Antioxidants capture free radicals, which damage cells in the body. Research shows that the antioxidants in tea may lower bad cholesterol and relax blood vessels, reducing the risk of heart disease and stroke. They also have antiseptic, anti-inflammatory, anti-fungal, anti-cancer and anti-allergic properties.

Green tea contains more antioxidants, but black tea definitely also has health pluses. Studies show that regular black-tea drinkers have up to five times more antibacterial, immune-boosting proteins in their blood than people who favour coffee over tea.

Black-tea drinkers also have lower levels of stress hormones after stressful events. What’s more, black tea reduces the development of dental plaque and fights the bacteria that cause bad breath.

A word to the wise


While a cup of black tea contains roughly half the caffeine of a cup of coffee, and green tea contains only a third, those sensitive to caffeine should enjoy tea in moderation.

Decaffeinated teas aren’t recommended, since processing removes many of the nutrients along with the caffeine. But even though concentrated caffeine can dehydrate the body, the amounts in a cup of tea are so miniscule in relation to the water consumed that the beloved beverage is still considered a good way to stay hydrated.
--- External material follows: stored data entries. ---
-- ==== Sys2Proof/Laws/Crc.lean ====
section
/-! SUPPORT. The codec: folding over appended strings, the linearity and injectivity of the shifts, the swaps. -/

namespace Sys2Proof.Machine

@[simp] theorem crcFold_nil (c : Half) : crcFold c [] = c := rfl

@[simp] theorem crcFold_cons (c : Half) (b : Byte) (bs : List Byte) :
    crcFold c (b :: bs) = crcFold (crcUpd c b) bs := rfl

theorem crcFold_append (c : Half) (a b : List Byte) : crcFold c (a ++ b) = crcFold (crcFold c a) b :=
  List.foldl_append

theorem crcShifts_succ (n : Nat) (c : Half) : crcShifts (n + 1) c = crcShifts n (crcShift c) := rfl

theorem crcShift_getLsbD_zero (c : Half) : (crcShift c).getLsbD 0 = c.msb := by
  unfold crcShift
  split <;> rename_i h <;> simp [h]

/-- A shift loses no information: the polynomial's low bit is set. -/
theorem crcShift_injective {c d : Half} (h : crcShift c = crcShift d) : c = d := by
  have hm : c.msb = d.msb := by rw [← crcShift_getLsbD_zero, ← crcShift_getLsbD_zero, h]
  have hs : c <<< 1 = d <<< 1 := by
    unfold crcShift at h
    rw [hm] at h
    split at h
    · simpa using h
    · exact h
  apply BitVec.eq_of_getLsbD_eq
  intro i hi
  by_cases h15 : i = 15
  · subst h15; simpa [BitVec.msb_eq_getLsbD_last] using hm
  · have := congrArg (fun x : Half => x.getLsbD (i + 1)) hs
    simpa [show i + 1 < 16 by omega, BitVec.getLsbD_eq_getElem hi] using this

theorem crcShifts_injective (n : Nat) {c d : Half} (h : crcShifts n c = crcShifts n d) : c = d := by
  induction n generalizing c d with
  | zero => exact h
  | succ n ih => exact crcShift_injective (ih h)

/-- CRC_UPD loses no information about the running sum. -/
theorem crcUpd_injective_sum {c d : Half} (b : Byte) (h : crcUpd c b = crcUpd d b) : c = d := by
  simpa using crcShifts_injective 8 h

/-- CRC_UPD loses no information about the byte. -/
theorem crcUpd_injective_byte (c : Half) {a b : Byte} (h : crcUpd c a = crcUpd c b) : a = b := by
  have h := crcShifts_injective 8 h
  have h : a.setWidth 16 <<< 8 = b.setWidth 16 <<< 8 := by simpa using h
  apply BitVec.eq_of_getLsbD_eq
  intro i hi
  have := congrArg (fun x : Half => x.getLsbD (i + 8)) h
  simpa [show i + 8 < 16 by omega, hi] using this

/-- The shifts of a small sum are plain shifts: no bit reaches the top. -/
theorem crcShifts_small (n : Nat) (c : Half) (h : c.toNat < 2 ^ (16 - n)) (hn : n ≤ 16) : crcShifts n c = c <<< n := by
  induction n generalizing c with
  | zero => simp [crcShifts]
  | succ n ih =>
    have hp : 2 ^ (16 - n) = 2 ^ (16 - (n + 1)) * 2 := by rw [← Nat.pow_succ]; congr 1; omega
    have hle : 2 ^ (16 - (n + 1)) ≤ 2 ^ 15 := Nat.pow_le_pow_right (by omega) (by omega)
    have hm : c.msb = false := by rw [BitVec.msb_eq_false_iff_two_mul_lt]; omega
    have hs : crcShift c = c <<< 1 := by simp [crcShift, hm]
    have hl : (c <<< 1).toNat = c.toNat * 2 := by rw [BitVec.toNat_shiftLeft, Nat.shiftLeft_eq]; omega
    rw [crcShifts_succ, hs, ih _ (by rw [hl]; omega) (by omega), ← BitVec.shiftLeft_add, Nat.add_comm]

@[simp] theorem bswap16_bswap16 (x : Half) : bswap16 (bswap16 x) = x := by
  apply BitVec.eq_of_getLsbD_eq
  intro i hi
  simp only [bswap16, BitVec.getLsbD_append, BitVec.getLsbD_extractLsb']
  interval_cases i <;> simp

@[simp] theorem bswap32_bswap32 (x : Wide) : bswap32 (bswap32 x) = x := by
  apply BitVec.eq_of_getLsbD_eq
  intro i hi
  simp only [bswap32, BitVec.getLsbD_append, BitVec.getLsbD_extractLsb']
  interval_cases i <;> simp

end Sys2Proof.Machine
end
Many of the good antioxidants in tea are tannins, which give tea its slightly astringent aftertaste. Unfortunately, tannins can restrict the body’s absorption of iron, so those who suffer from anaemia should not drink tea at mealtimes to allow the body to absorb as much iron as possible from food.
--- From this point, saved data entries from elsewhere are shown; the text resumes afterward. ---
/-- Settles O46, by the cases of REPLY_STATUS: an outcome, an application wait, neither. -/
theorem replyStatusReadsAndClears : Obligations.ReplyStatusReadsAndClears := by
  intro s
  refine ⟨exec_replyStatus_halted, fun h => ⟨fun ho => ?received, fun ho => ?timedOut, fun ho hk hw => ?waiting,
    fun ho hw => ?nothing⟩⟩
  case received =>
    rw [exec_replyStatus_outcome h (by simp [ho]), ho, replyWord_eq]
    rfl
  case timedOut =>
    rw [exec_replyStatus_outcome h (by simp [ho]), ho, replyWord_eq]
    rfl
  case waiting =>
    rw [exec_replyStatus_waiting h ho ⟨hw, hk⟩, replyWord_eq]
    rfl
  case nothing => exact exec_replyStatus_nothing h ho (fun hc => hw hc.symm)

end Sys2Proof.Proofs.StatusWords
end

section
/-! SUPPORT. The family 30_encoding.md: reserved operation codes and the master's operations in a slave (30_encoding.md
R71, R74). -/

namespace Sys2Proof.Proofs.ReservedCodes

open Sys2Proof.Machine

/-! ### Reserved operations -/

/-- The reserved rows of the operation map (R71, R74). -/
inductive ReservedOp : Instr → Prop where
  | op06To07 (low : BitVec 1) : ReservedOp (.reservedOp06To07 low)
  | op08To0F (low : BitVec 3) : ReservedOp (.reservedOp08To0F low)
  | op15 : ReservedOp .reservedOp15
  | op16To17 (low : BitVec 1) : ReservedOp (.reservedOp16To17 low)
  | op18To1F (low : BitVec 3) : ReservedOp (.reservedOp18To1F low)
  | op23 : ReservedOp .reservedOp23
  | op24To27 (low : BitVec 2) : ReservedOp (.reservedOp24To27 low)
  | op28To2F (low : BitVec 3) : ReservedOp (.reservedOp28To2F low)
  | op32To33 (low : BitVec 1) : ReservedOp (.reservedOp32To33 low)
  | op34To37 (low : BitVec 2) : ReservedOp (.reservedOp34To37 low)
  | op38To3F (low : BitVec 3) : ReservedOp (.reservedOp38To3F low)
  | op42To43 (low : BitVec 1) : ReservedOp (.reservedOp42To43 low)
  | op44To47 (low : BitVec 2) : ReservedOp (.reservedOp44To47 low)
  | op48To4F (low : BitVec 3) : ReservedOp (.reservedOp48To4F low)
  | op50To5F (low : BitVec 4) : ReservedOp (.reservedOp50To5F low)
  | op60To7F (low : BitVec 5) : ReservedOp (.reservedOp60To7F low)
  | op80ToFF (low : BitVec 7) : ReservedOp (.reservedOp80ToFF low)

theorem exec_reservedOp {i : Instr} (h : ReservedOp i) (s : State) : exec i s = .next (refuse .badOpcode s) := by
  cases h <;> rfl

/-! ### The codes outside the map decode to them -/

/-- A decoder's answer is a reserved operation that takes no operand from `rest`. -/
def GivesReserved (rest : List Byte) (x : Except DecodeReject (Instr × List Byte)) : Prop :=
  ∃ i, ReservedOp i ∧ x = .ok (i, rest)

theorem GivesReserved.ok {i : Instr} {rest : List Byte} (h : ReservedOp i) : GivesReserved rest (.ok (i, rest)) :=
  ⟨i, h, rfl⟩

theorem GivesReserved.ite {c : Prop} [Decidable c] {rest : List Byte} {a b : Except DecodeReject (Instr × List Byte)}
    (ha : GivesReserved rest a) (hb : GivesReserved rest b) : GivesReserved rest (if c then a else b) := by
  split
  · exact ha
  · exact hb

/-- The operation codes with a meaning of their own (R71). -/
def opCodes : List Byte :=
  [0x00#8, 0x01#8, 0x02#8, 0x03#8, 0x04#8, 0x05#8, 0x10#8, 0x11#8, 0x12#8, 0x13#8, 0x14#8,
    0x20#8, 0x21#8, 0x22#8, 0x30#8, 0x31#8, 0x40#8, 0x41#8]

/-- Outside the map the decoder falls through to the reserved rows, one after the other. -/
theorem decodeOperation_reserved {op : Byte} (h : op ∉ opCodes) (rest : List Byte) :
    GivesReserved rest (decodeOperation op rest) := by
  simp only [opCodes, List.mem_cons, List.not_mem_nil, or_false, not_or] at h
  simp only [decodeOperation, h, if_false]
  exact .ite (.ok (.op06To07 _)) <| .ite (.ok (.op08To0F _)) <| .ite (.ok .op15) <| .ite (.ok (.op16To17 _)) <|
    .ite (.ok (.op18To1F _)) <| .ite (.ok .op23) <| .ite (.ok (.op24To27 _)) <| .ite (.ok (.op28To2F _)) <|
    .ite (.ok (.op32To33 _)) <| .ite (.ok (.op34To37 _)) <| .ite (.ok (.op38To3F _)) <| .ite (.ok (.op42To43 _)) <|
    .ite (.ok (.op44To47 _)) <| .ite (.ok (.op48To4F _)) <| .ite (.ok (.op50To5F _)) <| .ite (.ok (.op60To7F _)) <|
    .ok (.op80ToFF _)

/-! ### The step of a HOST_OP event -/

/-- A HOST_OP event is its decoded operation's meaning on the state the event starts from (R161). -/
theorem step_hostOp {s : State} {op : Byte} {operands tail : List Byte} {rest : List Event} {i : Instr}
    (hs : s.inputs = .hostOp op operands :: rest) (hd : decodeHostOp (op :: operands) = .ok (i, tail)) :
    step s = exec i (beginEvent rest s) := by
  simp only [step, hs, runEvent, hd]

theorem step_hostOp_reserved {s : State} {op : Byte} {operands : List Byte} {rest : List Event} (h : op ∉ opCodes)
    (hs : s.inputs = .hostOp op operands :: rest) : step s = .next (refuse .badOpcode (beginEvent rest s)) := by
  obtain ⟨i, hi, hd⟩ := decodeOperation_reserved h operands
  exact (step_hostOp hs hd).trans (exec_reservedOp hi _)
And even though black tea reduces dental plaque, it can stain your teeth. But this shouldn’t be a problem if you visit an oral hygienist regularly.

The perfect cuppa


There’s no doubt: “the art of tea is in the making”. Each type of tea requires a different temperature and infusion time to unlock the full flavour and potential of the tea.

Black tea should be infused in water just below boiling point (90 - 95 °C) for three to five minutes. Oolong prefers water at 90 - 100 °C for one to three minutes, while green tea needs to steep in 60 - 80 °C water for a minute or two. And three to five minutes’ infusion for black tea ensures the most flavour and the highest antioxidant level.
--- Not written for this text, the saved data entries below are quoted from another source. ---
-- ==== Sys2Proof/Types.lean ====
section
/-!
DEFINITION. The operand types of the commands: who sends a register access, the verb operands of chapters 03, 05, 07
and 08, frames, probes and orders. They are data only; what they do stands under Machine.
-/
namespace Sys2Proof

/-- Who makes a register access (R517, R518): the PF, the VF of a herd, Tahr, or a region controller. -/
inductive Who where
  | pf | vf (h : HerdId) | tahr | region (r : RegionId)
deriving DecidableEq, Repr

/-- The register space an offset belongs to: the set-up space (Table 19.1), the doorbell pages, the register window of a herd
(Table 19.6), or the accessing function's PCIe configuration space (Table 11.1). -/
inductive Space where
  | setup | doors | door (h : HerdId) | window (h : HerdId) | config
deriving DecidableEq, Repr

/-- How a TLP travels (R334, Table 11.7): outside its function's IDE stream, in it under the key set that is active, or in it
under the other set, which is accepted until a TLP under the active one arrives. -/
inductive Tlp where
  | clear | active | old
deriving DecidableEq, Repr

/-- A ring set: one of the PF (0 to 3) or that of the VF of a herd (chapter 11). -/
inductive RingId where
  | pf (k : Fin 4) | vf (h : HerdId)
deriving DecidableEq, Repr

/-- Who orders (Table 11.11): a ring set, or Tahr, whose orders enter the sequencer directly (R343). -/
inductive OrderSrc where
  | ring (r : RingId) | tahr
deriving DecidableEq, Repr

/-- An order with its operands (Tables 11.11, 11.12, 12.1, 12.7, R388, R431). -/
inductive OrderOp where
  | fence
  | sentenceLoad (addr : W64) (bytes : W32)
  | sentenceRun (steps : W32)
  | nounCreate (arg : W64)
  | nounDestroy (entry : BitVec 6) (block : BitVec 9)
  | copy (src dst : W64) (bytes : BitVec 40) (srcHost dstHost noun : Bool)
  | windowAlloc (win : WinId) (tag : BitVec 4) (base : W48) (size : BitVec 40) (budgetLog2 : BitVec 6)
  | windowFree (win : WinId)
  | keyRotate (win : WinId) (action : BitVec 2)
  | checkpointSeal (list dst : W64) (dstBytes : BitVec 40) (mode : BitVec 2) (recipient : BitVec 3) (auto : Bool)
      (approvals : W64)
  | checkpointRestore (src : W64) (bytes : BitVec 40)
  | attest (dst : W64) (dstBytes : W32) (herdReport : Bool) (nonce : W256)
  | herdQuiesce
  | herdRevoke
  | herdCreate (groups : W48) (span : BitVec 15)
  | lotAssign (first countM1 : BitVec 10)
  | lotRelease (first countM1 : BitVec 10)
deriving DecidableEq, Repr

/-- An order of the sequencer: its source, the herd it names, its TAG and its operands (Table 11.10). `gen` is the
generation of its ring set when it was admitted (R332, R532), `seq` its place in batch order (R340, R346), and `batch` the batch that
it came in, 0 for none (Table 06.6). -/
structure Order where
  src : OrderSrc
  herd : HerdId
  tag : W32
  op : OrderOp
  gen : Nat := 0
  seq : Nat := 0
  batch : Nat := 0
deriving DecidableEq, Repr

/-- One received frame of a message: the lane it came on and its ACK word, as herd and counter, when ACK_V is 1 (Table 09.2). -/
structure Carried where
  lane : LaneId
  ack : Option (HerdId × BitVec 26)
deriving DecidableEq, Repr

/-- END and WAIT of a verb word (Table 07.6). -/
structure Issue where
  last : Bool
  wait : BitVec 3
deriving DecidableEq, Repr

/-- Operands of `MMA` (Table 03.5). -/
structure MmaOp where
  pairs : BitVec 8
  arrange : BitVec 2
  aAg : BitVec 2
  bAg : BitVec 2
  fmt : BitVec 4
  lcode : BitVec 8
  start : BitVec 1
  mSweep : BitVec 7
  ksteps : BitVec 20
deriving DecidableEq, Repr

/-- Operands of `MST` (Table 03.6). -/
structure MstOp where
  pairs : BitVec 8
  cAg : BitVec 2
  outFmt : BitVec 4
  rnd : BitVec 2
  srStream : BitVec 6
  keep : BitVec 1
  scaleAxis : BitVec 1
  layer : BitVec 12
deriving DecidableEq, Repr

/-- Operands of `AG_BIND` (Table 03.10). -/
structure AgBindOp where
  ag : BitVec 2
  mode : BitVec 2
  noun : BitVec 6
  rowDim : BitVec 3
  colDim : BitVec 3
  oob : BitVec 2
deriving DecidableEq, Repr

/-- Operands of `AG_ORIGIN` (Table 03.11). -/
structure AgOriginOp where
  ag : BitVec 2
  dim0 : BitVec 3
  dim1 : BitVec 3
  dim2 : BitVec 3
  valid : BitVec 3
  coord0 : W32
  coord1 : W32
  coord2 : W32
deriving DecidableEq, Repr

/-- Operands of `AG_CONV` (Table 03.12). -/
structure AgConvOp where
  ag : BitVec 2
  kh : BitVec 5
  kw : BitVec 5
  sh : BitVec 4
  sw : BitVec 4
  dh : BitVec 4
  dw : BitVec 4
  padT : BitVec 4
  padL : BitVec 4
  groups : BitVec 16
  oh : BitVec 18
  ow : BitVec 18
  dimN : BitVec 3
  dimC : BitVec 3
  dimH : BitVec 3
  dimW : BitVec 3
deriving DecidableEq, Repr

/-- Operands of a register verb (Table 05.1). -/
structure RegOp where
  cell : BitVec 2
  vd : BitVec 5
  sa : BitVec 5
  sb : BitVec 5
  sc : BitVec 5
  sub : BitVec 6
  imm : W32
deriving DecidableEq, Repr

/-- The register verbs of class 0x1 whose operands are laid out by Table 05.1 (Table 05.2). -/
inductive RegFn where
  | vadd | vsub | vmul | vfma | vfnma | vmax | vmin | vabs | vneg | vrcp | vdivs | vrsqrt | vexp2 | vlog2 | vldexp
  | vcmp | vsel | vand | vor | vxor | vshl | vsrl | vsra | viadd | visub | vimul | vimax | vimin
  | vexpadd | vpadd | vpmul | vpfma | vmov | vsplat | vlimm | vlane | vargmax | vargmin | vgetf | vclrf
deriving DecidableEq, Repr

/-- Operands of `VCVT` (Table 05.5). -/
structure VcvtOp where
  cell : BitVec 2
  vd : BitVec 5
  sa : BitVec 5
  sb : BitVec 5
  sc : BitVec 5
  conv : BitVec 4
  rnd : BitVec 2
  srStream : BitVec 6
  layer : BitVec 12
  cur : BitVec 2
deriving DecidableEq, Repr

/-- Operands of `VLD` (Table 05.7). -/
structure VldOp where
  cell : BitVec 2
  vd : BitVec 5
  noun : BitVec 6
  cur : BitVec 2
  inc : BitVec 1
  form : BitVec 4
deriving DecidableEq, Repr

/-- Operands of `VST` (Table 05.7). -/
structure VstOp where
  cell : BitVec 2
  sa : BitVec 5
  noun : BitVec 6
  cur : BitVec 2
  inc : BitVec 1
  form : BitVec 4
  rnd : BitVec 2
  srStream : BitVec 6
  layer : BitVec 12
  maskEn : BitVec 1
  mreg : BitVec 5
deriving DecidableEq, Repr

/-- Operands of `VCUR` (Table 05.6). -/
structure VcurOp where
  cell : BitVec 2
  cur : BitVec 2
  base : W48
  lane : BitVec 24
  step : W32
deriving DecidableEq, Repr

/-- Operands of `VLOOP` (R164). -/
structure VloopOp where
  cell : BitVec 2
  body : BitVec 5
  count : BitVec 24
deriving DecidableEq, Repr

/-- Operands of `VRED` (Table 05.11). -/
structure VredOp where
  cell : BitVec 2
  vd : BitVec 5
  sa : BitVec 5
  sb : BitVec 5
  op : BitVec 3
deriving DecidableEq, Repr

/-- Operands of `BRED` (Table 05.11). -/
structure BredOp where
  dest : BitVec 2
  vd : BitVec 5
  sa : BitVec 5
  op : BitVec 3
  cells : BitVec 4
  lanewise : BitVec 1
deriving DecidableEq, Repr

/-- Operands of `VRNG` (Table 05.12). -/
structure VrngOp where
  cell : BitVec 2
  vd : BitVec 5
  cur : BitVec 2
  inc : BitVec 1
  stream : BitVec 6
  layer : BitVec 12
  draw : BitVec 16
  form : BitVec 2
deriving DecidableEq, Repr

/-- Operands of `RSEED` (Table 05.12). -/
structure RseedOp where
  stream : BitVec 6
  seed : W64
deriving DecidableEq, Repr

/-- Operands of `MOV` (Table 07.8). -/
structure MovOp where
  src : BitVec 6
  dst : BitVec 6
  od0 : BitVec 3
  od1 : BitVec 3
  org0 : BitVec 30
  org1 : BitVec 30
  scales : BitVec 1
deriving DecidableEq, Repr

/-- Operands of `SETR` (Table 07.9). -/
structure SetrOp where
  offset : BitVec 16
  imm : W64
  wide : BitVec 1
  fromNoun : BitVec 1
  noun : BitVec 6
  index : BitVec 24
deriving DecidableEq, Repr

/-- Operands of `DCOEF` (Table 08.4). -/
structure DcoefOp where
  cell : BitVec 2
  vd : BitVec 5
  row : BitVec 6
  checkK : BitVec 1
  kExpect : BitVec 5
deriving DecidableEq, Repr

/-- Operands of `DTOUCH` (Table 08.4). -/
structure DtouchOp where
  cell : BitVec 2
  sa : BitVec 5
  item : BitVec 24
deriving DecidableEq, Repr

/-- A verb: its class, opcode and operands (Table 07.7). -/
inductive Verb where
  | mma (o : MmaOp) | mst (o : MstOp) | mclr (pairs : BitVec 8)
  | agBind (o : AgBindOp) | agOrigin (o : AgOriginOp) | agConv (o : AgConvOp)
  | reg (f : RegFn) (o : RegOp) | vcvt (o : VcvtOp) | vld (o : VldOp) | vst (o : VstOp)
  | vcur (o : VcurOp) | vloop (o : VloopOp)
  | vred (o : VredOp) | bred (o : BredOp) | vrng (o : VrngOp) | rseed (o : RseedOp)
  | mov (o : MovOp) | bend (skip : BitVec 4) | setr (o : SetrOp)
  | dcoef (o : DcoefOp) | dtouch (o : DtouchOp)
deriving DecidableEq, Repr

/-- A verb word (Table 07.6). -/
structure VerbWord where
  verb : Verb
  issue : Issue
deriving DecidableEq, Repr

/-- A beat plan entry (Table 07.4). KIND is 1 FABRIC, 2 DECLENSION or 3 COMMIT. -/
structure PlanEntry where
  beat : Nat
  kind : BitVec 8
  item : Nat
deriving DecidableEq, Repr

/-- A Clause table entry (Table 07.3) with its verbs. -/
structure ClauseEntry where
  herdBlock : Nat
  mask : BitVec 15
  mtch : BitVec 15
  verbs : List VerbWord
deriving DecidableEq, Repr

/-- A declension item (Table 08.3). -/
structure DclItem where
  layer : BitVec 12
  row : BitVec 6
  phase : BitVec 2
  sparse : Bool
  mix : Bool
  trust : BitVec 2
  gFmt : BitVec 4
  gScaled : Bool
  wFmt : BitVec 4
  sFmt : BitVec 4
  wSr : Bool
  srStream : BitVec 6
  rows : Nat
  rowLen : Nat
  gBase : Nat
  gSBase : Nat
  wBase : Nat
  mBase : Nat
  vBase : Nat
  lastBase : Nat
  maskBase : Nat
  tStride : Nat
  gnormAddr : Nat
  gnormEn : Bool
  xbuf : Nat
deriving DecidableEq, Repr

/-- A route plan entry (Table 09.7). -/
structure RouteEnt where
  beat : Nat
  mask : BitVec 15
  mtch : BitVec 15
  delta : BitVec 15
  descending : Bool
  bytes : Nat
  src : Nat
  dst : Nat
deriving DecidableEq, Repr

/-- A reduction item (Table 10.2). -/
structure RedItem where
  op : BitVec 4
  elem : BitVec 4
  scaled : Bool
  wire : Bool
  ring : Bool
  patient : Bool
  drop : Bool
  normEn : Bool
  normSlot : BitVec 4
  layer : BitVec 12
  groupMask : BitVec 15
  n : Nat
  patienceUs : W32
  src : Nat
  dst : Nat
  ssrc : Nat
  sdst : Nat
  cbuf : Nat
deriving DecidableEq, Repr

/-- A loaded Sentence (Tables 07.1 and 07.2), with its sections decoded. -/
structure Sentence where
  det : Bool
  commit : Bool
  sliceJ : Nat
  beats : Nat
  beatLimitMs : Nat
  meas : List Byte
  clauses : List ClauseEntry
  plan : List PlanEntry
  routes : List RouteEnt
  carryD : Nat
  reds : List RedItem
  dcls : List DclItem
deriving DecidableEq, Repr

/-- The increments of one layer's health counters in the step in progress (R130, Table 04.3) and its gradient
statistics (R136). `gmax` is the largest exponent recorded, `fmt` the gradient format F of the row. -/
structure LayerInc where
  nonfinite : Nat := 0
  sat : Nat := 0
  flush : Nat := 0
  read : Bool := false
  gcount : Nat := 0
  gzero : Nat := 0
  gmax : Option Int := none
  hist : List Nat := []
  fmt : BitVec 4 := 0
deriving DecidableEq, Repr

/-- A fault gathered by a stop (R227, R228): its status, the beat, the slice position and the herd block index that
break ties. -/
structure FaultRec where
  status : BitVec 8
  beat : W48
  slicePos : Nat
  herdBlock : Nat
deriving DecidableEq, Repr

/-- What a done token of a slice round carries (Tables 07.10 and 10.10, R225, R316, R321, R324, R533). The spec does
not give the payload's encoding; the command carries the meaning of the opened payload. -/
structure BeatToken where
  stop : Bool
  ready : Bool
  through : W48
  meas : List Byte
  steps : W64
  firstBeat : W48
  committed : W48
  present : Bool
  isReady : Bool
  recorded : Bool
  dropped : Bool
  mismatch : Bool
  faults : List FaultRec
  incs : List (Nat × LayerInc)
deriving DecidableEq, Repr

/-- A fabric frame (Table 09.2). `payload` is the 512 bytes from 0x010 and `tag` the 16 bytes from 0x210, in order. -/
structure Frame where
  type : BitVec 4
  herd : BitVec 5
  last : Bool
  item : BitVec 20
  offset : BitVec 24
  counter : W64
  payload : List Byte
  tag : List Byte
  ack : BitVec 26
  ackV : Bool
  ackHerd : BitVec 5
deriving DecidableEq, Repr

/-- A PROBE payload (Table 09.5). -/
structure Probe where
  addr : BitVec 15
  lane : BitVec 6
  dim : BitVec 4
  profile : BitVec 2
  smallD : BitVec 4
  echoV : Bool
  echoAddr : BitVec 15
  echoLane : BitVec 6
deriving DecidableEq, Repr

/-- Host bytes that the host has placed in its own memory: address and bytes of each piece. The block reads host memory
only through its rings, orders and requests. -/
abbrev HostData := List (W64 × List Byte)

/-- The part an error names and a self-test tests (Tables 16.10 and 16.11, R468): a scratch bank row of a block; a row
of its Noun table or Clause store; a matrix cell; a vector cell; a channel of a block; a row port of a region; a hub
channel; a bank row of the central store (with the lot it lies in); a line of an HBM page (interleaved page number); a
row of region-controller SRAM; a hub engine (0 to 5 declension units, 6 copy engine, 7 fabric engine); a fabric lane; a
node held in Nyala's node cache, and a window's root (R389); Tahr's SRAM and MRAM. -/
inductive Part where
  | scratchRow (b : BlockId) (bank : BitVec 4) (row : BitVec 7)
  | seqRow (b : BlockId) (row : BitVec 16)
  | cell (b : BlockId) (c : BitVec 4)
  | vcell (b : BlockId) (v : BitVec 2)
  | blockChan (b : BlockId)
  | rowPort (r : RegionId) (row : Fin 10)
  | hubChan
  | csRow (bank : BitVec 8) (row : BitVec 12) (lot : LotId)
  | hbmLine (page : BitVec 28)
  | hbmPhy (k : StackId)
  | hostLink
  | rcRow (r : RegionId) (row : BitVec 20)
  | engine (e : BitVec 3)
  | lane (n : LaneId)
  | nyaNode (w : WinId) (level idx : Nat)
  | nyaRoot (w : WinId)
  | tahrMem
deriving DecidableEq, Repr

/-- An interrupt controller: the chip controller or that of a region (R454). -/
inductive IcId where
  | chip | region (r : RegionId)
deriving DecidableEq, Repr

end Sys2Proof
end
Try using loose, whole tea leaves when making tea – the leaves tend to be more carefully processed. High-quality teabags are a convenient alternative.

The jury is out on whether milk affects the nutrients in tea. Try drinking it unsweetened and without milk to pick up the subtlety of the tea’s flavour. Of course, adding sugar, full-cream milk or non-dairy creamer can also increase your daily kilojoule intake and this may result in weight gain. Replacing sugar with honey won’t solve the problem – both have more or less the same amount of energy.

Which tea when?


You can enjoy many cups of tea throughout the day. Timing them right can make a world of difference:

When you wake up: Black tea – try one of the breakfast blends.
As a mid-afternoon pick-me-up: Oolong or aromatic green tea.
Before bed: Camomile tea – it will help you to unwind.
If you’re feeling run-down: Green tea. If you have a sore throat, add a touch of raw honey, which has antiseptic properties. A slice of fresh ginger helps a queasy tummy while a slice of lemon provides a refreshing dose of vitamin C.
If you’re feeling stressed: Black tea.
For the school lunch-box: Dilute your child’s favourite fruit juice with a cup of herbal tea, brewed in the morning to preserve as many nutrients as possible. Add ice cubes to chill.